Work out how many lines of the listing below mention the word "immSAt", and give only that figure.
::::::
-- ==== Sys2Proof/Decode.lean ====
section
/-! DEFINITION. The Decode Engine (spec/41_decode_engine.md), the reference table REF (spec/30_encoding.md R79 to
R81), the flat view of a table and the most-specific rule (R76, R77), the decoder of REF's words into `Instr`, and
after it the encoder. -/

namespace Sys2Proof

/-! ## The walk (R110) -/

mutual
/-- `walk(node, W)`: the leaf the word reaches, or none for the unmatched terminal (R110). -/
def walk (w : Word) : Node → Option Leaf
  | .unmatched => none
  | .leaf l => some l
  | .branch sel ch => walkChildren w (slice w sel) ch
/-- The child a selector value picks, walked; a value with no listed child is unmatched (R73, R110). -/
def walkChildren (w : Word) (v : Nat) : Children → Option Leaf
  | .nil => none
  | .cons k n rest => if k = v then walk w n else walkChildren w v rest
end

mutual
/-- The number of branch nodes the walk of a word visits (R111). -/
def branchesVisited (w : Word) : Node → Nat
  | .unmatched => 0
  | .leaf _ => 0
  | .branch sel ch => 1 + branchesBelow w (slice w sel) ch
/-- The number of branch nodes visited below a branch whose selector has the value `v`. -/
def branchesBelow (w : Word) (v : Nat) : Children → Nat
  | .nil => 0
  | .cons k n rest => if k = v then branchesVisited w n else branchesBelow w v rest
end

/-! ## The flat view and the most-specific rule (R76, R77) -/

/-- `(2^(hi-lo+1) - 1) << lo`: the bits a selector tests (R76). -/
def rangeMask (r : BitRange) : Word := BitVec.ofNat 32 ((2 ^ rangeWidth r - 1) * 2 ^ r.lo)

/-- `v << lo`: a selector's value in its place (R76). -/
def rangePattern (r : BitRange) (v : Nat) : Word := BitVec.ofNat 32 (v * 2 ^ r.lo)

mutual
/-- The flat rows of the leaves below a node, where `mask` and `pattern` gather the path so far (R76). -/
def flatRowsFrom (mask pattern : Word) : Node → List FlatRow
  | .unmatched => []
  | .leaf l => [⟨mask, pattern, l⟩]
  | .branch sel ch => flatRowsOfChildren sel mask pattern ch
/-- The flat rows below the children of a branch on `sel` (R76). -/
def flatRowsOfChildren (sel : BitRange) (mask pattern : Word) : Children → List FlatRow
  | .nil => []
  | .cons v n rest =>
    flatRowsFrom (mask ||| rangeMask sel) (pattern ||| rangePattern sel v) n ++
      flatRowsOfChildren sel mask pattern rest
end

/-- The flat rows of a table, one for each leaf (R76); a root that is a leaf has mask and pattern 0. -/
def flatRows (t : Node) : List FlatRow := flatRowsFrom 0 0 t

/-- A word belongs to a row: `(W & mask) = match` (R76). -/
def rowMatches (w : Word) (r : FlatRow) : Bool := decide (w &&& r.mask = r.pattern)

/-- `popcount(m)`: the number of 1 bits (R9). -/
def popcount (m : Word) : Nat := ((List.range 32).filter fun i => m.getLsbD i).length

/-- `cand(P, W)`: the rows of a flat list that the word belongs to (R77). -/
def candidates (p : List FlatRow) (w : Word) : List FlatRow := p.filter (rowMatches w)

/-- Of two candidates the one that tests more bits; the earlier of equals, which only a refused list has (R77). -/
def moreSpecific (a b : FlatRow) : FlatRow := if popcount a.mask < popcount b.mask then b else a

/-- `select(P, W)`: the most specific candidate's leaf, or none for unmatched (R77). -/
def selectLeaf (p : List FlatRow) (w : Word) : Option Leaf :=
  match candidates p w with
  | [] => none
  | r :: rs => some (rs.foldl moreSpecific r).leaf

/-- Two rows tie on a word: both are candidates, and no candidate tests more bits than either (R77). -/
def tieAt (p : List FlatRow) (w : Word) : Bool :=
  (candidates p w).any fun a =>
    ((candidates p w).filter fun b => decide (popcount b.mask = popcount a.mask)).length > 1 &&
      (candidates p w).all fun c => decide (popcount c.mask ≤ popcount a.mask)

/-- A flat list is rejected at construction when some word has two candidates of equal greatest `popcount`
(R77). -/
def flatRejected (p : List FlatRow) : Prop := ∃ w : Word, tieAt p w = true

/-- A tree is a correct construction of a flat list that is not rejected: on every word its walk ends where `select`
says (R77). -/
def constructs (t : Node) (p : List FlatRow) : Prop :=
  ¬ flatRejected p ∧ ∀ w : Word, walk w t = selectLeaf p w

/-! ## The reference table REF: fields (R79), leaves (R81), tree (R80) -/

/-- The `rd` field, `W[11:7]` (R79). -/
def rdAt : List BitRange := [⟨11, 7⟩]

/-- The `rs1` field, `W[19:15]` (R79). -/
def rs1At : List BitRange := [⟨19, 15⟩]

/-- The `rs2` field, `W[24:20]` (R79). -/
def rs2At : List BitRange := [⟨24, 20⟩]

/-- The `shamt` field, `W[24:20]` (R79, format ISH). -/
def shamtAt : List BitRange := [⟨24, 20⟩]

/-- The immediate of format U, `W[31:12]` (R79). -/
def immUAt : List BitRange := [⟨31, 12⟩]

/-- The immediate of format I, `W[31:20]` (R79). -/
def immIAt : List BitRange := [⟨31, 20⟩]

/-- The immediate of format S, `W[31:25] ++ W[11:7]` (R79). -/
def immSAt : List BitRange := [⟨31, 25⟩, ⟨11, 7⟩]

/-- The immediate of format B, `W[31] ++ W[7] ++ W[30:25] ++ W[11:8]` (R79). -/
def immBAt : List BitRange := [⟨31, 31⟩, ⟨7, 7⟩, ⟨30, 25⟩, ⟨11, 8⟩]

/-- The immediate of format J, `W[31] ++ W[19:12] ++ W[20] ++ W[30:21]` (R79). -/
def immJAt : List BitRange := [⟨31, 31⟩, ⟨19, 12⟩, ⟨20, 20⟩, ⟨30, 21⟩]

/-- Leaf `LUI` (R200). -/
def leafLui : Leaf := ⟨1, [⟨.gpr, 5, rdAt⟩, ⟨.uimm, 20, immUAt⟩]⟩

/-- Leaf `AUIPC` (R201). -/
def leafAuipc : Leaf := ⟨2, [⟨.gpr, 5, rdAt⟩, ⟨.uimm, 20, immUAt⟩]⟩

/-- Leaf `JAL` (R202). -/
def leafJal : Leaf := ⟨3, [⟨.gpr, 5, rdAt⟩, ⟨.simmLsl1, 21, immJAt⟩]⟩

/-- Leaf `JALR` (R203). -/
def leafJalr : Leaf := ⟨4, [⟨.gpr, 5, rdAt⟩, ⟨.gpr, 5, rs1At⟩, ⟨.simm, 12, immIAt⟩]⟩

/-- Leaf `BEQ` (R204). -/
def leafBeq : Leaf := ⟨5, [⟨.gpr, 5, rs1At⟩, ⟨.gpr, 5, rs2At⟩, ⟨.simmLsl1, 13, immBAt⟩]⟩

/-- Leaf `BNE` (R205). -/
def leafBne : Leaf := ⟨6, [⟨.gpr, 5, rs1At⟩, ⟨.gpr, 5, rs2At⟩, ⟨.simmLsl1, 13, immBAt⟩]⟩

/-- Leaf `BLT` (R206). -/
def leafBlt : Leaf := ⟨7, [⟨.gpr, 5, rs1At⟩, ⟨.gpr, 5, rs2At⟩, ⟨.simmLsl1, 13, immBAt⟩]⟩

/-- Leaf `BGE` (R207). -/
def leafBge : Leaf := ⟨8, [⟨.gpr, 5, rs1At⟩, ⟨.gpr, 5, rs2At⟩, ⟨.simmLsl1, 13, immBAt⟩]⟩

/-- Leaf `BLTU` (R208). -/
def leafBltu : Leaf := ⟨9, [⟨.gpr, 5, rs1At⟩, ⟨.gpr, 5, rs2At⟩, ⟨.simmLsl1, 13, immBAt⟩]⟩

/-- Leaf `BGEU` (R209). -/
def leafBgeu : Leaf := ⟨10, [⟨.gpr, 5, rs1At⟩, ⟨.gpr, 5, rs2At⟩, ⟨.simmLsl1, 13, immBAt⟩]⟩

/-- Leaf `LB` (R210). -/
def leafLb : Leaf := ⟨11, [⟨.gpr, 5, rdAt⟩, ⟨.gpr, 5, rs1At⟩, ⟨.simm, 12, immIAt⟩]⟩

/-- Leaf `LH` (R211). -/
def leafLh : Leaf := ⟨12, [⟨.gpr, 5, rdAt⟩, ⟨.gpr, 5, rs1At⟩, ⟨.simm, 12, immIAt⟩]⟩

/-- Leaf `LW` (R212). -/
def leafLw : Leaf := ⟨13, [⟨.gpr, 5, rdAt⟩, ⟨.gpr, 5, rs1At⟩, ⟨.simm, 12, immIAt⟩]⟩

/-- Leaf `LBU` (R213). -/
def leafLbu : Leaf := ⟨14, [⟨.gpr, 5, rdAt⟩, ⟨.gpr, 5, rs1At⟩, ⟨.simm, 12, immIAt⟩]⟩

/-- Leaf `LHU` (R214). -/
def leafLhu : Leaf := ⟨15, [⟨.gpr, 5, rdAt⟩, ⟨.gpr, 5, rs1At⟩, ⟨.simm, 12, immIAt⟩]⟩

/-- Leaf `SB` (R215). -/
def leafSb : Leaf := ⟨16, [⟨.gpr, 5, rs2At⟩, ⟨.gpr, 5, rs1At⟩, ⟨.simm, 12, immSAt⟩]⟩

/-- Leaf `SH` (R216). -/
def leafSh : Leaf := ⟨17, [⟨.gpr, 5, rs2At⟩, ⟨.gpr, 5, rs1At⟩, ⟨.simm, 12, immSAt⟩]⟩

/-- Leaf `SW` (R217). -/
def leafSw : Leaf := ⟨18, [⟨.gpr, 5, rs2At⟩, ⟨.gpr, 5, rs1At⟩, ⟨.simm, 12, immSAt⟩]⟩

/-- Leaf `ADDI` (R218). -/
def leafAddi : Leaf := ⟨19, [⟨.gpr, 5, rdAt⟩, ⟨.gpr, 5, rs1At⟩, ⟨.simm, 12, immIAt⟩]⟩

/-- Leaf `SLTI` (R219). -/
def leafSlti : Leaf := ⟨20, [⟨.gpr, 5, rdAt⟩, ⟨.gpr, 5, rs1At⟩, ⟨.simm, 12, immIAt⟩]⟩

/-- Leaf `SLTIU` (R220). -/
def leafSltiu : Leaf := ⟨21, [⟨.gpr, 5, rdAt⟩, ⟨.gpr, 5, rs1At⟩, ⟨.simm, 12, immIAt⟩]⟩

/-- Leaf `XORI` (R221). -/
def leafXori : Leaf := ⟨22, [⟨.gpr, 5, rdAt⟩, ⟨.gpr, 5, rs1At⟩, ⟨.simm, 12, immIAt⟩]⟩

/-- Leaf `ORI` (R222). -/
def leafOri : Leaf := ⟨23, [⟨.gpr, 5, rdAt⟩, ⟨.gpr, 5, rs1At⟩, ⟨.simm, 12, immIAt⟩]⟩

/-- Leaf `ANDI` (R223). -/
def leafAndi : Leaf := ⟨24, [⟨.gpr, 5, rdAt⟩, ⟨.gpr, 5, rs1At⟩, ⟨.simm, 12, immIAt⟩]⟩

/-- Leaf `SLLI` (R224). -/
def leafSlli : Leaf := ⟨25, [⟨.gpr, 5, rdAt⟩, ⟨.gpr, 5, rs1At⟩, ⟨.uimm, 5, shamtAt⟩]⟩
::::::
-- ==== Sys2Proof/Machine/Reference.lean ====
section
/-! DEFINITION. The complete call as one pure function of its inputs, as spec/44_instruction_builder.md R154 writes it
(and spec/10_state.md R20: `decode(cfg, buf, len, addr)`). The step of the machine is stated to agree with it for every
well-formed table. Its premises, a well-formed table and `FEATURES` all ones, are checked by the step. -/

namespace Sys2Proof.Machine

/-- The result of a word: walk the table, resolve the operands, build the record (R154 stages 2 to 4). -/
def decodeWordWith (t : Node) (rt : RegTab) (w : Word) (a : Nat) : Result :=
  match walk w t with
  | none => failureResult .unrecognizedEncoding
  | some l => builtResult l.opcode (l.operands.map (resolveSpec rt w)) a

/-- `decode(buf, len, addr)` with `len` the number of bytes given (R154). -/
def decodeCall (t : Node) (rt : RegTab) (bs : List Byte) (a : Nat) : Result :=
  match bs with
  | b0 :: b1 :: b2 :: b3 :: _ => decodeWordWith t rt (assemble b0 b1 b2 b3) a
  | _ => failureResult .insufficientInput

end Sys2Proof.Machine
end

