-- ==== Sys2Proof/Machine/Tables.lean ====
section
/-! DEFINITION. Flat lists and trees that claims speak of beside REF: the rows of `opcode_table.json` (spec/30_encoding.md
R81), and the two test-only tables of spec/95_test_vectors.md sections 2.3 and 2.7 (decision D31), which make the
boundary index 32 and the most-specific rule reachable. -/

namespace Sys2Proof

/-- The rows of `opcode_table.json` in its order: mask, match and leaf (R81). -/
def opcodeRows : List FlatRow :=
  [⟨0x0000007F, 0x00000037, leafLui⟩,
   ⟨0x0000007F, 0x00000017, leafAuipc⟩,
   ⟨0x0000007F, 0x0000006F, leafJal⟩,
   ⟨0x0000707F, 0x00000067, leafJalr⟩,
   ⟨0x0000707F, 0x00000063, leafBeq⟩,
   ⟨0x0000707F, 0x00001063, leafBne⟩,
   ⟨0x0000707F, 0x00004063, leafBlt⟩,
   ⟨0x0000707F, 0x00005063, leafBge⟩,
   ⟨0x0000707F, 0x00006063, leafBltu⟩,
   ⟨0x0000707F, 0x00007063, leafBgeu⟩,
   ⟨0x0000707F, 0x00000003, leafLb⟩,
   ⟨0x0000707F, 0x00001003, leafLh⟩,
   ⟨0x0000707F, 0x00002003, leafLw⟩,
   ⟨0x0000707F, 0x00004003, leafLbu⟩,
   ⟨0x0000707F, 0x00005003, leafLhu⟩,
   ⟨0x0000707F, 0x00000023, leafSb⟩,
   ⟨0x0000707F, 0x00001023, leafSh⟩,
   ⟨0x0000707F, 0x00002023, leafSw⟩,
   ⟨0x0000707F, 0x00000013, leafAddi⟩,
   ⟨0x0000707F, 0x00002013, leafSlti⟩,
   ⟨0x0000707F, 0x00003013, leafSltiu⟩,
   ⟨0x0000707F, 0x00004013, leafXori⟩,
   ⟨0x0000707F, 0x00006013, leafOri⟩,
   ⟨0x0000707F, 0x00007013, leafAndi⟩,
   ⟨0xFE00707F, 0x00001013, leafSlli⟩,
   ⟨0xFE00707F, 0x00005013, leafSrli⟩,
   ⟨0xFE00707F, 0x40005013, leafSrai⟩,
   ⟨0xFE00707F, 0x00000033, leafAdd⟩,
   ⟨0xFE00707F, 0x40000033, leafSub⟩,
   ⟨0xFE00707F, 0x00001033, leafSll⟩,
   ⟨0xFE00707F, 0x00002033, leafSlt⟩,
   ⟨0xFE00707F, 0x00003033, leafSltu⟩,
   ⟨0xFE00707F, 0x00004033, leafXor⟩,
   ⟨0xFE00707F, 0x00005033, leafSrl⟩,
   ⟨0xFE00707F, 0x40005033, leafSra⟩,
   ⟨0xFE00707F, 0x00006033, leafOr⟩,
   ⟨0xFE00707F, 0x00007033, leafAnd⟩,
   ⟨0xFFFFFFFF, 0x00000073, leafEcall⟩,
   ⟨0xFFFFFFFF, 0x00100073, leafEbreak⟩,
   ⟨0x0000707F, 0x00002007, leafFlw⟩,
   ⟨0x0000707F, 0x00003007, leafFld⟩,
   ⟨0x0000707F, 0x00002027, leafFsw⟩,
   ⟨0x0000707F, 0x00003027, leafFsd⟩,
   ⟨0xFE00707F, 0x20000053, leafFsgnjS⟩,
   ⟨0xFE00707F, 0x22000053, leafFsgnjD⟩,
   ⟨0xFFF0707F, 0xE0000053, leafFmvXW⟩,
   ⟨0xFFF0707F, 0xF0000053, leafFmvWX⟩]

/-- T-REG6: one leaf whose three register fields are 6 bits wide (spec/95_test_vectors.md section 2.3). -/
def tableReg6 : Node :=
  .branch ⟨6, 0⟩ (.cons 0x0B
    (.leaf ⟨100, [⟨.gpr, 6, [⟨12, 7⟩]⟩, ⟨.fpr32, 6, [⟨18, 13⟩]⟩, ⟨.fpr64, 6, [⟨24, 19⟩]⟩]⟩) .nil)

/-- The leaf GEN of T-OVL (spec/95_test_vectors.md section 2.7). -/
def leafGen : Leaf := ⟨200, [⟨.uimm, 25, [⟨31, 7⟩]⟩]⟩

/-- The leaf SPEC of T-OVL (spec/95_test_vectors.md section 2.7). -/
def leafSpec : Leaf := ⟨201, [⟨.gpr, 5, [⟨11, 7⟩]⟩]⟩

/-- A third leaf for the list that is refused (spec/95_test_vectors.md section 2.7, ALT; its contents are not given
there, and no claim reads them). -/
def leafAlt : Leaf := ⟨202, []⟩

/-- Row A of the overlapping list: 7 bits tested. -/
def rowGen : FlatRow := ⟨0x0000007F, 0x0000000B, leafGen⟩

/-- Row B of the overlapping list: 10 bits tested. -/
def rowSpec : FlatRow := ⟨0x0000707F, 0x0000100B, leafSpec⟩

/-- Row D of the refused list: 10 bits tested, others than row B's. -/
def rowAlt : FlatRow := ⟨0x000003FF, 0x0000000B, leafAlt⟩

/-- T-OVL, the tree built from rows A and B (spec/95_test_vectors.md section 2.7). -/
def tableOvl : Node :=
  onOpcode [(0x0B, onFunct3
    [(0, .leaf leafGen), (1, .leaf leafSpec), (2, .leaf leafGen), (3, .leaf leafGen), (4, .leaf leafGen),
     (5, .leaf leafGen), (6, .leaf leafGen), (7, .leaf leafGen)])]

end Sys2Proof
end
::::::
# Written answer
4